Scuole chiuse, treni fermi, aule universitarie semideserte, uffici pubblici silenziosi. Ieri è stata l’ennesima giornata di uno sciopero che ormai è generale, e continuerà a febbraio e a marzo a meno che il governo non ceda alle richieste di aumenti salariali in linea con l’inflazione dietro la stragrande maggioranza delle lotte.

Cinquecentomila i lavoratori in agitazione, tra ferrovie, autobus, insegnanti e impiegati pubblici, di cui centomila insegnanti erano il gruppo più ragguardevole. Molti sono affluiti a Londra già dal mattino per una manifestazione conclusasi nel pomeriggio, a pochi passi da Downing Street. Con tutte le scuole di Inghilterra e Galles coinvolte e almeno ventimila – il 40% – rimaste chiuse del tutto, è il massimo sciopero dal 2016. Il 14 febbraio sciopereranno gli insegnanti gallesi e altre giornate di lotta sono state indette alternatamente in altre regioni del paese per il 28 febbraio e per l’1, il 2, il 15 e il 16 marzo prossimi.

In circa trentamila sono sfilati lungo il centro di Londra fino ai palazzi del potere a Whitehall, dove hanno ascoltato i vari leader sindacali, compresa Jo Grady (Ucu), Mark Serwotka (Pcs) e Paul Novak (Tuc). Ultimo a parlare, il segretario della Rmt Mick Lynch, distintosi ultimamente come figura di riferimento grazie anche alle sue ferme e puntuali uscite mediatiche. Lynch, i cui lavoratori non erano – e vistosamente – tra gli scioperanti perché riuniti in discussione sull’ultima controproposta del governo, ha invitato a continuare lo sciopero fin quando le richieste non saranno accolte.

Cosa vogliono gli insegnanti? La stessa cosa di tutte le altre categorie in sciopero: un salario al passo con l’inflazione, e che non sia ricavato da altri tagli al già consunto budget per l’istruzione. La categoria, orribilmente sottopagata come molti lavoratori del settore pubblico, gravata in automatico da straordinari non retribuiti (presidi e maestri hanno sul groppone anche il lavoro burocratico un tempo riservato alle segreterie, la stessa cosa è accaduta ai medici di famiglia) si è sentita ripetere dalla ministra dell’istruzione Gillian Keegan – il cui polso è leggiadramente appesantito da un Rolex da diecimila sterline – di essere «realistici» quanto alle proprie richieste e che il governo ha già stanziato fondi extra per la scuola, 2 miliardi «che porteranno la spesa reale sulla scuola ai suoi massimi storici».

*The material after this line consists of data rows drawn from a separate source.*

-- ==== Sys2Proof/Machine/MapImage.lean ====
section
/-! DEFINITION. The protection map as bytes: its canonical image, proposal bodies and their validity (R182 to R184, R966). -/

namespace Sys2Proof.Machine

/-! ### The image (R182, R183) -/

/-- A dword from fields, each a number and the bit at which it lies. -/
def dword (l : List (Nat × Nat)) : Dword := BitVec.ofNat 32 (l.map fun x => x.1 * 2 ^ x.2).sum

/-- Four dwords of a window entry. -/
def Window.dwords (w : Window) : List Dword :=
  [BitVec.ofNat 32 w.base.toNat, dword [(w.base.toNat / 2 ^ 32, 0), (w.tag.toNat, 28)], BitVec.ofNat 32 w.last.toNat,
   dword [(w.last.toNat / 2 ^ 32, 0), (flag w.read, 28), (flag w.write, 29), (flag w.valid, 31)]]

/-- The 48 dwords of a tenant record. -/
def TenantRecord.dwords (r : TenantRecord) : List Dword :=
  [dword [(flag r.enabled, 0), (flag r.port, 1)], dword [(r.chanBase.toNat, 0), (r.chanCount.toNat, 8)],
   dword [(r.sqQuota.toNat, 0), (r.cqQuota.toNat, 8)], dword [(r.cueBase.toNat, 0), (r.cueCount.toNat, 16)],
   dword [(r.propQuota.toNat, 0)], dword [(r.actControl.toNat, 0), (r.actBind.toNat, 16)], lo32 r.endpoints, hi32 r.endpoints,
   BitVec.ofNat 32 r.pins.toNat, BitVec.ofNat 32 (r.pins.toNat / 2 ^ 32), dword [(r.vecBase.toNat, 0), (r.vecCount.toNat, 16)],
   0, 0, 0, 0, 0] ++ r.windowList.flatMap Window.dwords

/-- The four dwords of a host-window section. -/
def HostWindow.dwords (w : HostWindow) : List Dword :=
  [dword [(w.sramFirst.toNat, 0), (w.sramLast.toNat, 16), (flag w.sramRead, 30), (flag w.sramWrite, 31)],
   BitVec.ofNat 32 w.dramFirst.toNat, dword [(w.dramLast.toNat, 0), (flag w.dramRead, 30), (flag w.dramWrite, 31)], 0]

/-- The header of the image in force. CFG_REF_NEXT and CFG_REF_APPLY, which belong to a proposal, read 0: DESIGN CHOICE, the spec does not say what they show in an image (log entry 30). -/
def ProtMap.header (m : ProtMap) (epoch : Dword) : List Dword :=
  [0x00010001, epoch, dword [(m.smTenant.toNat, 0), (flag m.smPort, 4)], m.csWindow, 0x0001FFFF, 0, 0, 0] ++
    m.hostWin0.dwords ++ m.hostWin1.dwords

/-- The canonical image; to a reader that is not privileged only its own record is shown (R191). -/
def ProtMap.image (m : ProtMap) (epoch : Dword) (reader : Option TenantId) : List Byte :=
  dwordBytes (m.header epoch ++ allTenants.flatMap fun t =>
    match reader with
    | some r => if r = t then (m.records.look t).dwords else ({} : TenantRecord).dwords
    | none => (m.records.look t).dwords)

/-! ### Reading a body -/

/-- A 64-bit value at dword `i` of a list of bytes. -/
def wordAt (bs : List Byte) (i : Nat) : Word := join64 (dwordAt bs i) (dwordAt bs (i + 1))

/-- The window entry at dword `i`. -/
def windowAt (bs : List Byte) (i : Nat) : Window :=
  let lo := wordAt bs i
  let hi := wordAt bs (i + 2)
  { valid := bitAt hi 63, tag := lo.extractLsb' 60 4, base := lo.truncate 60, last := hi.truncate 60,
    read := bitAt hi 60, write := bitAt hi 61 }

/-- The tenant record at dword `i`. -/
def recordAt (bs : List Byte) (i : Nat) : TenantRecord :=
  let d (k : Nat) : Dword := dwordAt bs (i + k)
  { enabled := bitAt (d 0) 0, port := bitAt (d 0) 1
    chanBase := (d 1).extractLsb' 0 7, chanCount := (d 1).extractLsb' 8 7
    sqQuota := (d 2).extractLsb' 0 7, cqQuota := (d 2).extractLsb' 8 6
    cueBase := (d 3).extractLsb' 0 10, cueCount := (d 3).extractLsb' 16 11
    propQuota := (d 4).extractLsb' 0 16
    actControl := (d 5).extractLsb' 0 16, actBind := (d 5).extractLsb' 16 16
    endpoints := wordAt bs (i + 6), pins := (wordAt bs (i + 8)).truncate 48
    vecBase := (d 10).extractLsb' 0 8, vecCount := (d 10).extractLsb' 16 9
    windows := Vector.ofFn fun w => windowAt bs (i + 16 + 4 * w.val) }

/-- The host-window section of a port at dword `i`. -/
def hostWindowAt (bs : List Byte) (i : Nat) : HostWindow :=
  let d (k : Nat) : Dword := dwordAt bs (i + k)
  { sramFirst := (d 0).extractLsb' 0 11, sramLast := (d 0).extractLsb' 16 11, sramRead := bitAt (d 0) 30, sramWrite := bitAt (d 0) 31
    dramFirst := (d 1).extractLsb' 0 24, dramLast := (d 2).extractLsb' 0 24, dramRead := bitAt (d 2) 30, dramWrite := bitAt (d 2) 31 }

/-- TENANT_MASK, FULL, HOSTWIN, CS_WINDOW and SM_CHANGE of a body. -/
def bodyMask (bs : List Byte) : BitVec 16 := (dwordAt bs 4).truncate 16
def bodyFull (bs : List Byte) : Bool := bitAt (dwordAt bs 0) 16
def bodyHostWin (bs : List Byte) : Bool := bitAt (dwordAt bs 4) 16
def bodyWindow (bs : List Byte) : Dword := dwordAt bs 3
def bodySmChange (bs : List Byte) : Bool := bitAt (dwordAt bs 2) 8

/-- Tenants whose records a body carries, ascending, each with the dword at which its record starts. -/
def bodyRecords (bs : List Byte) : List (TenantId × Nat) :=
  ((allTenants.filter fun t => bitAt (bodyMask bs) t.toNat).zipIdx).map fun x => (x.1, 16 + 48 * x.2)

/-- Length that a body of its mask has (R184). -/
def bodyLength (bs : List Byte) : Nat := 64 + 192 * (bodyRecords bs).length

/-- The map that results from a body (R182, R200). -/
def ProtMap.apply (m : ProtMap) (bs : List Byte) : ProtMap :=
  let d2 := dwordAt bs 2
  { smTenant := if bodySmChange bs then d2.truncate 4 else m.smTenant
    smPort := if bodySmChange bs then bitAt d2 4 else m.smPort
    csWindow := if bodyWindow bs = 0 then m.csWindow else bodyWindow bs
    hostWin0 := if bodyHostWin bs then hostWindowAt bs 8 else m.hostWin0
    hostWin1 := if bodyHostWin bs then hostWindowAt bs 12 else m.hostWin1
    records := (bodyRecords bs).foldl (fun r x => r.put x.1 (recordAt bs x.2)) m.records }

/-! ### Validity (R184, R966) -/

/-- Listed bits of the dwords of a header and of a tenant record. -/
def headerMask (hostWin : Bool) : List Dword :=
  [0x0001FFFF, 0xFFFFFFFF, 0x0000011F, 0xFFFFFFFF, 0x0001FFFF, 0xFFFFFFFF, 1, 0] ++
    (if hostWin then [0xC7FF07FF, 0x00FFFFFF, 0xC0FFFFFF, 0, 0xC7FF07FF, 0x00FFFFFF, 0xC0FFFFFF, 0] else List.replicate 8 0)
def recordMask : List Dword :=
  [3, 0x00007F7F, 0x00003F7F, 0x07FF03FF, 0x0000FFFF, 0xFFFFFFFF, 0xFFFFFFFF, 0xFFFFFFFF, 0xFFFFFFFF, 0x0000FFFF, 0x01FF00FF,
   0, 0, 0, 0, 0] ++ (List.replicate 8 [(0xFFFFFFFF : Dword), 0xFFFFFFFF, 0xFFFFFFFF, 0xBFFFFFFF]).flatten

/-- Body offsets of reserved fields that are not zero, from dword `i` on. -/
def reservedIn (bs : List Byte) (i : Nat) (masks : List Dword) : List Nat :=
  masks.zipIdx.filterMap fun x => (reservedAt x.1 (dwordAt bs (i + x.2))).map fun b => 4 * (i + x.2) + b / 8

/-- Body offsets of the fields of a record that lie outside their ranges (R183). -/
def recordRanges (r : TenantRecord) (i : Nat) : List Nat :=
  (if 95 < r.chanBase.toNat then [4 * i + 4] else []) ++ (if 96 < r.chanCount.toNat then [4 * i + 5] else []) ++
    (if 64 < r.sqQuota.toNat then [4 * i + 8] else []) ++ (if 32 < r.cqQuota.toNat then [4 * i + 9] else []) ++
    (if 1024 < r.cueCount.toNat then [4 * i + 14] else []) ++ (if 256 < r.vecCount.toNat then [4 * i + 42] else [])

/-- A byte lies within the addressable range of its tag (R27, R33). -/
def State.addressable (s : State) (tag off : Nat) : Bool :=
  match tag with
  | 0 => decide (off < 2 ^ 23)
  | 1 => decide (off < 2 ^ 36) && decide (s.dramPlace off = .memory)
  | 2 => true
  | 3 => true
  | 4 => decide (off < 2 ^ 34)
  | 5 => decide (off < 2 ^ 22)
  | _ => false

/-- Body offsets at which the windows of a record break R183 or R184. That bits [11:0] of BASE and LAST are judged here, with the window rule and for VALID windows alone, is the model's choice: the spec names no rule for them (DESIGN CHOICE, log entry 30). -/
def State.windowErrors (s : State) (r : TenantRecord) (i : Nat) : List Nat :=
  r.windowList.zipIdx.flatMap fun x =>
    let w : Window := x.1
    let o : Nat := 4 * (i + 16 + 4 * x.2)
    let known : Bool := decide (w.tag.toNat ≤ 5)
    let out (off : Nat) : Bool := known && !(s.addressable w.tag.toNat off)
    if !w.valid then []
    else
      (if w.base.toNat % 4096 ≠ 0 ∨ w.last.toNat < w.base.toNat ∨ out w.base.toNat = true then [o] else []) ++
        (if known then [] else [o + 7]) ++
        (if w.last.toNat % 4096 ≠ 4095 ∨ out w.last.toNat = true then [o + 8] else [])

/-- The body offset of a field of a tenant's record, or of the lowest record of the body that takes part in a breach (R966). -/
def breachOffset (recs : List (TenantId × Nat)) (t : TenantId) (parts : List TenantId) (fieldOff : Nat) : Nat :=
  match recs.find? fun x => x.1 == t with
  | some x => 4 * x.2 + fieldOff
  | none => match recs.find? fun x => parts.contains x.1 with
    | some x => 4 * x.2 + fieldOff
    | none => 16

/-- The first record, ascending, whose range overlaps an earlier one or ends beyond a limit, with all that take part. -/
def rangeBreach (limit : Nat) (range : TenantId → Option (Nat × Nat × Bool)) : List TenantId → List TenantId → Option (TenantId × List TenantId)
  | [], _ => none
  | t :: ts, seen =>
    match range t with
    | none => rangeBreach limit range ts seen
    | some (b, n, g) =>
      if n = 0 then rangeBreach limit range ts seen
      else
        let parts := seen.filter fun u => match range u with
          | some (b', n', g') => g' == g && decide (b' < b + n) && decide (b < b' + n')
          | none => false
        if parts.isEmpty && decide (b + n ≤ limit) then rangeBreach limit range ts (seen ++ [t]) else some (t, parts ++ [t])

/-- The record at which a running total first exceeds its limit, with all that take part. -/
def totalBreach (limit : Nat) (value : TenantId → Nat) : List TenantId → Nat → List TenantId → Option (TenantId × List TenantId)
  | [], _, _ => none
  | t :: ts, total, parts =>
    if value t = 0 then totalBreach limit value ts total parts
    else if limit < total + value t then some (t, parts ++ [t])
    else totalBreach limit value ts (total + value t) (parts ++ [t])

/-- The rings of a tenant's admin pair, while it is enabled: base and bytes (R184). -/
def State.adminRings (s : State) (t : TenantId) : List (Addr × Nat) :=
  let size := s.tenReg t 0x110
  if bitAt size 31 then [(s.tenReg t 0x100, 64 * 2 ^ field size 3 0), (s.tenReg t 0x108, 16 * 2 ^ field size 7 4)] else []

/-- A record holds a ring wholly inside one of its windows that grants reads and writes. -/
def TenantRecord.ringInside (r : TenantRecord) (a : Addr) (bytes : Nat) : Bool :=
  r.windowList.any fun w =>
    w.covers (tagOf a) (offOf a) && w.read && w.write && decide (offOf a + bytes ≤ w.last.toNat + 1)

/-- The Stage Manager of the resulting map is one of R184. -/
def State.smGood (s : State) (m : ProtMap) (bs : List Byte) : Bool :=
  let d2 := dwordAt bs 2
  let t : TenantId := d2.truncate 4
  let r := m.records.look t
  (bodySmChange bs || (t == s.prot.map.smTenant && bitAt d2 4 == s.prot.map.smPort)) && r.enabled && r.port == bitAt d2 4 &&
    (s.adminRings t).all fun a => r.ringInside a.1 a.2

/-- Offsets of a breach, none or one. -/
def breachList (recs : List (TenantId × Nat)) (b : Option (TenantId × List TenantId)) (fieldOff : Nat) : List Nat :=
  match b with | some (t, parts) => [breachOffset recs t parts fieldOff] | none => []

/-- What breaks each rule of R184 after the length, in the order listed; `first` while no map has been committed (R195). -/
def State.bodyErrors (s : State) (bs : List Byte) (pool : Nat) (first : Bool) : List (List Nat) :=
  let recs := bodyRecords bs
  let m := s.prot.map.apply bs
  let r (t : TenantId) : TenantRecord := m.records.look t
  let cs := bodyWindow bs
  [ (if (dwordAt bs 0).truncate 16 ≠ (1 : BitVec 16) then [0] else []) ++ (if dwordAt bs 1 ≠ s.prot.epoch then [4] else []),
    (if first && !(bodyFull bs) then [2] else []) ++
      (if bodyFull bs then (if bodyMask bs ≠ 0xFFFF then [16] else []) ++ (if bodyHostWin bs then [] else [18]) ++ (if cs = 0 then [12] else [])
       else []),
    (if cs ≠ 0 ∧ (cs.toNat < 1000 ∨ 10000000 < cs.toNat) then [12] else []) ++ reservedIn bs 0 (headerMask (bodyHostWin bs)) ++
      recs.flatMap fun x => reservedIn bs x.2 recordMask ++ recordRanges (recordAt bs x.2) x.2,
    breachList recs (rangeBreach 96 (fun t => if (r t).enabled then some ((r t).chanBase.toNat, (r t).chanCount.toNat, false) else none) allTenants []) 4,
    breachList recs (rangeBreach 1024 (fun t => some ((r t).cueBase.toNat, (r t).cueCount.toNat, false)) allTenants []) 12,
    breachList recs (rangeBreach 256 (fun t => some ((r t).vecBase.toNat, (r t).vecCount.toNat, (r t).port)) allTenants []) 40,
    breachList recs (totalBreach 512 (fun t => (r t).sqQuota.toNat) allTenants 0 []) 8 ++
      breachList recs (totalBreach 256 (fun t => (r t).cqQuota.toNat) allTenants 0 []) 9 ++
      breachList recs (totalBreach pool (fun t => (r t).propQuota.toNat) allTenants 0 []) 16,
    recs.flatMap fun x => s.windowErrors (recordAt bs x.2) x.2,
    (if s.smGood m bs then [] else [8]),
    (if bodyHostWin bs then
      [0, 1].flatMap fun p =>
        let w := hostWindowAt bs (8 + 4 * p)
        (if w.sramLast.toNat < w.sramFirst.toNat then [32 + 16 * p] else []) ++ (if w.dramLast.toNat < w.dramFirst.toNat then [36 + 16 * p] else [])
     else []) ]

/-- The body offset that a proposal's INVALID_FIELD reports: the lowest that breaks the first rule broken (R966). -/
def State.bodyError (s : State) (bs : List Byte) (pool : Nat) (first : Bool) : Option Nat :=
  ((s.bodyErrors bs pool first).find? fun l => !l.isEmpty).bind least

end Sys2Proof.Machine
end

La canzone resta zeppelinianamente la stessa. Nessun margine negoziabile, bisogna abbassare l’inflazione, con la ben nota spirale prezzi-salari come “pretesto scientifico” per il rifiuto di cacciare fuori i soldi. Il solito rimedio della nonna che gabella una scelta politica e ideologica bella e buona per necessità economica. Lo scontro non può che intensificarsi, soprattutto dovesse il governo continuare nella sua proposta di legge che precetterebbe un numero di lavoratori a recarsi comunque al lavoro nelle giornate di sciopero, onde garantire un livello minimo di servizi. Per giustificare ulteriormente il proprio niet agli aumenti salariali, il governo afferma inoltre di seguire le direttive in materia contrattuale di quello che ammonta essenzialmente a uno dei tanti think-tank dietro i quali si nasconde, il Pay review independent body, un organismo indipendente nella misura in cui è una sua (del governo) stessa emanazione.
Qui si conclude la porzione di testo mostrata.